2. Yargıtay İçtihadı Birleştirme Büyük Genel Kurulunun, 16.05.1956 tarihli ve 1956/1 Esas, 1956/6 Karar sayılı kararının ilgili bölümü şöyledir: “... Usûlü dairesinde istimlak muamelesine tevessül edilmeksizin gayrimenkulü yola kalbedilen şahsın, esas itibarıyla, gayrimenkulünü yola kalbeden amme hükmi şahsiyeti aleyhine meni müdahale davası açmağa hakkı olduğuna, ancak dilerse bu fiili duruma razı olarak, mülkiyet hakkının amme hükmi şahsiyetine devrine karşılık gayrimenkulünün bedelinin tahsilini de dava edebileceğine ve isteyebileceği bedelin de mülkiyet hakkının devrine razı olduğu tarih olan dava tarihindeki bedel olduğuna 16.05.1956 tarihinde ilk toplantıda ittifakla karar verildi.”
3. Yargıtay İçtihadı Birleştirme Büyük Genel Kurulunun, 16.05.1956 tarihli ve 1954/1 Esas, 1956/7 Karar sayılı kararı ile “... Usûlü dairesinde istimlak muamelesine tevessül edilmeksizin gayrimenkulü yola kalbedilen şahsın, gayrimenkulünün bedelinin tahsiline ilişkin olarak, gayrimenkulünü yola kalbeden hükmü şahsiyeti aleyhine açacağı bedel davasında müruruzamanın mevzuubahis olamayacağına ve bu itibarla da, hadisede Borçlar Kanunu'nun 66. maddesinin tatbik kabiliyeti bulunmadığına ...” karar verilmiştir.

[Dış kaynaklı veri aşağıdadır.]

/-- The addressing and bracket-ending commands carried out (R188 to R193, R172, R176; D25 to D27; for TALK,
90_conflicts.md C6 and D18). With a ready listener every command byte appears on DATA, bit by bit, least significant
first, ATN asserted at every bit, and the count is their number. Then: LISTEN, OPEN and CLOSE leave CLOCK asserted and
BUS_LISTENING; TALK, once the device has taken CLOCK, leaves DATA asserted and BUS_TALKING; UNTALK and UNLISTEN leave
nothing asserted and BUS_FREE; all this but for RESET, which keeps the level it had (the model's choice, log 29). -/
def Obligations.CommandBytesReachTheBus : Prop :=
  ∀ (s : State) (bytes : List Byte) (extra rest : List LineMask) (lines : LineMask) (bus : BusState),
    Inv s → s.mode = .async → (∀ k (h : k < bytes.length), s.buffer.get? k = some bytes[k]) →
      s.inp.lines = readyListener bytes.length ++ extra ++ rest →
      ((s.acmd = 4 ∨ s.acmd = 7 ∨ s.acmd = 8) ∧ bytes.length = 2 ∧ extra = [] ∧ lines = Line.clock ∧
            bus = .listening ∨
          s.acmd = 3 ∧ bytes.length = 2 ∧ extra = [Line.clock] ∧ lines = Line.data ∧ bus = .talking ∨
        (s.acmd = 5 ∨ s.acmd = 6) ∧ bytes.length = 1 ∧ extra = [] ∧ lines = 0 ∧ bus = .free) →
      ∃ t new, handle s = .next t ∧ t.mode = .result ∧ t.status = 0 ∧ t.value.toNat = bytes.length ∧
        t.eoi = false ∧ t.busState = bus ∧ t.drive = (s.drive &&& Line.reset) ||| lines ∧ t.inp.lines = rest ∧
        t.out.pins = new ++ s.out.pins ∧ originalBits new = bytes.flatMap bitsOf ∧
        (∀ e ∈ new, e.irqOff = true → e.drive &&& Line.atn ≠ 0) ∧ t.buffer = s.buffer ∧
        t.evEntries = s.evEntries

/-- An ORIGINAL write carried out (R172, R175, R142, R267; D15, D16): with a ready listener that answers the EOI hold,
every payload byte appears on DATA in order, bit by bit, least significant first, and the count is the length. -/
def Obligations.WriteReachesTheBus : Prop :=
  ∀ (s : State) (bytes : List Byte) (rest : List LineMask),
    Inv s → s.mode = .write → s.proto = .s1 → s.fill.toNat = bytes.length →
      (∀ k (h : k < bytes.length), s.buffer.get? k = some bytes[k]) →
      s.inp.lines = readyListenerEoi (bytes.length - 1) ++ rest →
      ∃ t new, handle s = .next t ∧ t.mode = .result ∧ t.status = 0 ∧ t.value.toNat = bytes.length ∧
        t.eoi = false ∧ t.busState = s.busState ∧ t.drive = (s.drive &&& Line.reset) ||| Line.clock ∧
        t.inp.lines = rest ∧ t.out.pins = new ++ s.out.pins ∧ originalBits new = bytes.flatMap bitsOf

4. 2942 sayılı Kamulaştırma Kanunu'nun 11 inci maddesi.
3. Değerlendirme
1. Bölge adliye mahkemelerinin nihaî kararlarının bozulması 6100 sayılı Kanun’un 371 inci maddesi ile 369 uncu maddesinin birinci fıkrasında yer alan sebeplerden birinin varlığı hâlinde mümkündür.
2. Arsa niteliğindeki ... ili, ... İlçesi, ... Mahallesi 218 ada 1 parsel sayılı taşınmaza emsal karşılaştırması yapılarak değer biçilmesinde isabetsizlik görülmemiştir.
3. Temyizen incelenen karar, tarafların karşılıklı iddia ve savunmalarına, dayandıkları belgelere, uyuşmazlığa uygulanması gereken hukuk kuralları ile hukukî ilişkinin nitelendirilmesine, dava şartlarına, yargılama ve ispat kuralları ile kararda belirtilen gerekçelere göre usul ve kanuna uygun olup temyiz dilekçesinde ileri sürülen nedenler kararın bozulmasını gerektirecek nitelikte görülmemiştir.
VI. KARAR
Açıklanan sebeplerle;
Davalı idare vekilinin yerinde görülmeyen tüm temyiz itirazlarının reddi ile usul ve kanuna uygun Bölge Adliye Mahkemesi kararının 6100 sayılı Kanun’un 370 inci maddesinin birinci fıkrası uyarınca ONANMASINA,
Davalı idare harçtan muaf olduğundan harç alınmamasına yer olmadığına,
Dosyanın İlk Derece Mahkemesine, kararın bir örneğinin Bölge Adliye Mahkemesine gönderilmesine,
02.05.2023 tarihinde oy birliğiyle karar verildi.